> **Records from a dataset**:
========

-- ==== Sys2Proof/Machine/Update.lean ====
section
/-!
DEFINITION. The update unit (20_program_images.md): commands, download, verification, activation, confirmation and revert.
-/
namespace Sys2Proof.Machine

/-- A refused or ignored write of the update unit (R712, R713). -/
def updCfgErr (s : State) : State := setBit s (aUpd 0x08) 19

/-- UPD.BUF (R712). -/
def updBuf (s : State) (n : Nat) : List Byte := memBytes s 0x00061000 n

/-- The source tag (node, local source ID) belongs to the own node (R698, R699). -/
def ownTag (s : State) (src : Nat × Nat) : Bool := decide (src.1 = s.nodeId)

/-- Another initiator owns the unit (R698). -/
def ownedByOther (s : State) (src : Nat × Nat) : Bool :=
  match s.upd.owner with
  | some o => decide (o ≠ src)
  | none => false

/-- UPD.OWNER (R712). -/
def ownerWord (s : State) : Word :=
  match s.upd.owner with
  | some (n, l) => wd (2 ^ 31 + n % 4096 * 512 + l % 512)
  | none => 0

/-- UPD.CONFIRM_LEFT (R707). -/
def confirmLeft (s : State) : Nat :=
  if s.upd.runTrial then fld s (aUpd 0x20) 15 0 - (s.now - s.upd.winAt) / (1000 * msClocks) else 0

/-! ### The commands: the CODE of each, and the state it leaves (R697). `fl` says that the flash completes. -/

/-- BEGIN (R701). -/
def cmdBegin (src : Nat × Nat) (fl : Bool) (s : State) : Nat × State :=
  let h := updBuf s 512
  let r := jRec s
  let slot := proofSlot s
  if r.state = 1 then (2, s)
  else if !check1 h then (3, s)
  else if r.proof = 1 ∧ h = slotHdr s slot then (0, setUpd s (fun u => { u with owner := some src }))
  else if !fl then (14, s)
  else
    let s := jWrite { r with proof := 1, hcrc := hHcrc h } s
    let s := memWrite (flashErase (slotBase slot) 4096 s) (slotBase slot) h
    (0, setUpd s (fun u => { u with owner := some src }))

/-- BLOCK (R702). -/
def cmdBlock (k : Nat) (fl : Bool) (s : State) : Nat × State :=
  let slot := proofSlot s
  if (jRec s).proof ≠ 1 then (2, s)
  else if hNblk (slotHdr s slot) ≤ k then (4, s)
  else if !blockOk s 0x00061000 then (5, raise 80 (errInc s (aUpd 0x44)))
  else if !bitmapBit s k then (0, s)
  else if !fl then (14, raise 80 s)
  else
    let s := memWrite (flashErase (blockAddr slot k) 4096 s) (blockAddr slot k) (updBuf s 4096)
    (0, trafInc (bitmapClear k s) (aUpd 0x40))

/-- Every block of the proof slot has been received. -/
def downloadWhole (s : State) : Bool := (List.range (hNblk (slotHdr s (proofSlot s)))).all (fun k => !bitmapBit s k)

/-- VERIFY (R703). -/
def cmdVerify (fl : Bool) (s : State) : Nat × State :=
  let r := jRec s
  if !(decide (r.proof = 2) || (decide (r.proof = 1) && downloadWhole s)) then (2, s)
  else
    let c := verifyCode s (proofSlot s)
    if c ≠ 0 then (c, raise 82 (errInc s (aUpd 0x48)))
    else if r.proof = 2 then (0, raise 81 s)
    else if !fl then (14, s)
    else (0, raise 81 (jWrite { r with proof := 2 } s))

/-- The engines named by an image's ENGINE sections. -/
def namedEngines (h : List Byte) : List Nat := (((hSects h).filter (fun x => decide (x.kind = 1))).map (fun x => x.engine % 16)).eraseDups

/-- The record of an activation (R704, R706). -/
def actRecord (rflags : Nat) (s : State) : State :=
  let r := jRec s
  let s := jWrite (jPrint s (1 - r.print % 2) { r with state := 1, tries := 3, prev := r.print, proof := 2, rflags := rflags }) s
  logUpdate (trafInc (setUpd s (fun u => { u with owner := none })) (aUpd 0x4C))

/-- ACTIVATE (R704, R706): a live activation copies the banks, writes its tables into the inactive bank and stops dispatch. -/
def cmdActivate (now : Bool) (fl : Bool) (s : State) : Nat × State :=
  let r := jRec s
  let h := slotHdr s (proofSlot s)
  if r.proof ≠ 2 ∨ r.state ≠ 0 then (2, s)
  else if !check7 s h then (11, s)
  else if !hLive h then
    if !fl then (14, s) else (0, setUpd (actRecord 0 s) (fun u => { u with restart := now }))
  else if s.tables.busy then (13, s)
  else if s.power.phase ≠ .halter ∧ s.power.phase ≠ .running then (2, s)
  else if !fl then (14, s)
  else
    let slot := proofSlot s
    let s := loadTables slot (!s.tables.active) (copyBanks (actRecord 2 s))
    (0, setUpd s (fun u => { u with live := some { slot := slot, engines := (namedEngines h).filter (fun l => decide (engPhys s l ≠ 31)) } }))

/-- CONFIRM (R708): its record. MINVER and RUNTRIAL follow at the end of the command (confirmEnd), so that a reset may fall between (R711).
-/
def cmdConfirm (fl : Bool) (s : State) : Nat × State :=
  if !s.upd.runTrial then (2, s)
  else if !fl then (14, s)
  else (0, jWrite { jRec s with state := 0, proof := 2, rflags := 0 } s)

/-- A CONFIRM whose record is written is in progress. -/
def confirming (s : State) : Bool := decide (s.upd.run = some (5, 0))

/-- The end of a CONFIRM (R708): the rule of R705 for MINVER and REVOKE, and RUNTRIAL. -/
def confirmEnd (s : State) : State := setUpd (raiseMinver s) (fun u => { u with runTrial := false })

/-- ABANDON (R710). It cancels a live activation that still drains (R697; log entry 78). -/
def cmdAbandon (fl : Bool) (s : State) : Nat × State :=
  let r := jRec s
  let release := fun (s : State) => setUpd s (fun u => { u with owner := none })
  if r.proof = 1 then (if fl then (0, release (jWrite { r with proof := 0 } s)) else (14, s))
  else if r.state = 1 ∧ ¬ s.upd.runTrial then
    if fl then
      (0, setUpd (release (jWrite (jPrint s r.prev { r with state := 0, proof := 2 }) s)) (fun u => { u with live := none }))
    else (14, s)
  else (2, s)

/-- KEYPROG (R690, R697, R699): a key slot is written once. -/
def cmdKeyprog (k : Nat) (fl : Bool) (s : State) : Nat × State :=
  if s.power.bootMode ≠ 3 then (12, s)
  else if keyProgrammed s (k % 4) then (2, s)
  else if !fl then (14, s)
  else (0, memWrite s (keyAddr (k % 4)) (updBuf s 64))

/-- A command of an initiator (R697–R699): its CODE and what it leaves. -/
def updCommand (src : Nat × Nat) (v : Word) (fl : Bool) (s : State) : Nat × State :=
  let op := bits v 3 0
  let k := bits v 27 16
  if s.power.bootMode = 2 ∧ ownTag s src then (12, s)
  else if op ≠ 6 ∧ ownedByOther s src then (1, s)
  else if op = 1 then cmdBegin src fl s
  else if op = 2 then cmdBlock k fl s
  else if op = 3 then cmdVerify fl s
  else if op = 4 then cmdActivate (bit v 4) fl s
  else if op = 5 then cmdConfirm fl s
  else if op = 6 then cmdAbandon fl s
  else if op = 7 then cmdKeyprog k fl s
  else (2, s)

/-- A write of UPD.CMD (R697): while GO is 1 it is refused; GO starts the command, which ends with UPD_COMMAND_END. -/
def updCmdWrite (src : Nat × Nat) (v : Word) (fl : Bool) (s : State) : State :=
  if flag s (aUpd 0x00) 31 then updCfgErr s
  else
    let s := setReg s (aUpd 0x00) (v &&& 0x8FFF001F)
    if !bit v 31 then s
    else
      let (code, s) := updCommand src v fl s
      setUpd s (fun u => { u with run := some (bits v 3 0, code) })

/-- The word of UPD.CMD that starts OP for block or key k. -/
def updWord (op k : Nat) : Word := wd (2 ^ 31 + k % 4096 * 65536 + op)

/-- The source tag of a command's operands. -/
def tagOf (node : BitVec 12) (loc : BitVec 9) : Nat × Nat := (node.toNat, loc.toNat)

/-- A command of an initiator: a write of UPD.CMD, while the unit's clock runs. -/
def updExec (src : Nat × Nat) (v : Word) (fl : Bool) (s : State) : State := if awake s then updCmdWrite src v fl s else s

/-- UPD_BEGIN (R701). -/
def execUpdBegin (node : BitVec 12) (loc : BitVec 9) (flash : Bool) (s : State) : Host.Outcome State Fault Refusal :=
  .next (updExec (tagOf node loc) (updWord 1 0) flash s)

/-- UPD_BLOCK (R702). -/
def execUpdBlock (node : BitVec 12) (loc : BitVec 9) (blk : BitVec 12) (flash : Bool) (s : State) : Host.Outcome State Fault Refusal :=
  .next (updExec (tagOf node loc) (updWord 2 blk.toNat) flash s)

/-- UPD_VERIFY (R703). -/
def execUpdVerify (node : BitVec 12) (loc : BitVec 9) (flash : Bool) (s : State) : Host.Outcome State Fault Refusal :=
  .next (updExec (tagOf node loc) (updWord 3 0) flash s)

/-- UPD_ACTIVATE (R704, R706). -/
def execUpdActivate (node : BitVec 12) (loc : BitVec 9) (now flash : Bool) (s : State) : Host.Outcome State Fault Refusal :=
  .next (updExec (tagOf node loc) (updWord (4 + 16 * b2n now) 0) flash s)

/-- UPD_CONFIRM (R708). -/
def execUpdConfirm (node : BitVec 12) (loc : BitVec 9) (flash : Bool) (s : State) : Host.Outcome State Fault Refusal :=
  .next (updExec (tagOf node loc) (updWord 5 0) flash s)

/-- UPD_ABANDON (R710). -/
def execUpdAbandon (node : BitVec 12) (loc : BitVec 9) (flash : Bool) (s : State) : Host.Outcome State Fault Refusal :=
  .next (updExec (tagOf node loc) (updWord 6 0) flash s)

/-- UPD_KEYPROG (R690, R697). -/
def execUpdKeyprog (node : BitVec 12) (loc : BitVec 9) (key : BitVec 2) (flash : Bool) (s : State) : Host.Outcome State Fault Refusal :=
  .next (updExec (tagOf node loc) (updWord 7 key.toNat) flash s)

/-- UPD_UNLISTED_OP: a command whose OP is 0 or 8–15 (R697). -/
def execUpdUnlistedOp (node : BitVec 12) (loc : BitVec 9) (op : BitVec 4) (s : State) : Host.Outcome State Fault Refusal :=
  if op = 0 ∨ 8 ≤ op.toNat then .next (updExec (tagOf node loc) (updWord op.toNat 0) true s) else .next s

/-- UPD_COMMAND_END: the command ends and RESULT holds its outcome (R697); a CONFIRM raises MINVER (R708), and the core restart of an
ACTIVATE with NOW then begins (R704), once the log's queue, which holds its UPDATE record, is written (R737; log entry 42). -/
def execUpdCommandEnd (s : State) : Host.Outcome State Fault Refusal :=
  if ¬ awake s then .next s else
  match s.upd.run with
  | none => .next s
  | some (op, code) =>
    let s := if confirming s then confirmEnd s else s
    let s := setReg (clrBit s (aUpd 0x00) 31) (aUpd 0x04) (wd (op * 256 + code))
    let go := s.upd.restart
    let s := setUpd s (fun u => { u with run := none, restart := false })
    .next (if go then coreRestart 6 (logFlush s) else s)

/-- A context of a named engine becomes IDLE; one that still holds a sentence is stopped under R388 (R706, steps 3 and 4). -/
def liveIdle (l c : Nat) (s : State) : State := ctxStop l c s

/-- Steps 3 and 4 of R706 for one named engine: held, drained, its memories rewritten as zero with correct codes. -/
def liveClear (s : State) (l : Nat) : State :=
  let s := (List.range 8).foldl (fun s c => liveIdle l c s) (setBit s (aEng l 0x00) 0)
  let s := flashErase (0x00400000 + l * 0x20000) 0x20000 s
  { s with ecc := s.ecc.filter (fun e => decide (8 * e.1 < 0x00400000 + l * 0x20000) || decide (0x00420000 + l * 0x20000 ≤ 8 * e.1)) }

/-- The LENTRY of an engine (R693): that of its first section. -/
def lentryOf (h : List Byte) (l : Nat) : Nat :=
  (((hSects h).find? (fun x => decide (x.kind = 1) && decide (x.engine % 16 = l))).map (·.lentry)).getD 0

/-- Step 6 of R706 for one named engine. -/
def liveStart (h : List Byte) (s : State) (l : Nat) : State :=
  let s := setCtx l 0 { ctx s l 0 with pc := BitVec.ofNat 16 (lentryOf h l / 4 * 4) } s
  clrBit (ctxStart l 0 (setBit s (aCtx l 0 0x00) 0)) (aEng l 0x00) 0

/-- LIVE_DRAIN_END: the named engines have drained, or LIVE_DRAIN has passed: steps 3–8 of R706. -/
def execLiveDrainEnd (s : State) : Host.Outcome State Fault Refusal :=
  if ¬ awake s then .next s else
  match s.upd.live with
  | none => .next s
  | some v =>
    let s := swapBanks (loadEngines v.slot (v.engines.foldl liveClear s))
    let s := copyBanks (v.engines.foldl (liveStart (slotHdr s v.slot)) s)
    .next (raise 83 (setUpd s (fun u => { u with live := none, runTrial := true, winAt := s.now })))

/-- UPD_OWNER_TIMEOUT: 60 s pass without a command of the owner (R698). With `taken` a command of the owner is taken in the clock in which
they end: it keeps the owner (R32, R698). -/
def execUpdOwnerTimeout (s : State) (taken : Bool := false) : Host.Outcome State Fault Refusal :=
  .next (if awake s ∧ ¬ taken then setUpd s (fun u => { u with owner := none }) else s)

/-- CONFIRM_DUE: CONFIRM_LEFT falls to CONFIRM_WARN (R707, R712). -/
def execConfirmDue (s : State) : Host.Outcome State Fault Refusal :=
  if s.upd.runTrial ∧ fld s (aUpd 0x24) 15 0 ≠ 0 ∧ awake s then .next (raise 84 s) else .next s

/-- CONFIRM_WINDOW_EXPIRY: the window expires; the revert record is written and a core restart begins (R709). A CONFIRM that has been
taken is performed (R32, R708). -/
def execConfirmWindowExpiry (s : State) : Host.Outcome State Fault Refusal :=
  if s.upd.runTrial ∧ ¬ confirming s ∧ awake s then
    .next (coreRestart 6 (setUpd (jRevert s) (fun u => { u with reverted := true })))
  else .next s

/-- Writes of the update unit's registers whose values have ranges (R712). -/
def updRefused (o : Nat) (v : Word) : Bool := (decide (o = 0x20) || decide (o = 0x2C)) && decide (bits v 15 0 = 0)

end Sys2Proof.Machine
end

========

> **Exercise brief**: Give an exact copy of the lines above, from the top of the records to the line that contains "UPD.BUF (R712). -/", taking in both ends.

> **Result of this task**:
-- ==== Sys2Proof/Machine/Update.lean ====
section
/-!
DEFINITION. The update unit (20_program_images.md): commands, download, verification, activation, confirmation and revert.
-/
namespace Sys2Proof.Machine

/-- A refused or ignored write of the update unit (R712, R713). -/
def updCfgErr (s : State) : State := setBit s (aUpd 0x08) 19

/-- UPD.BUF (R712). -/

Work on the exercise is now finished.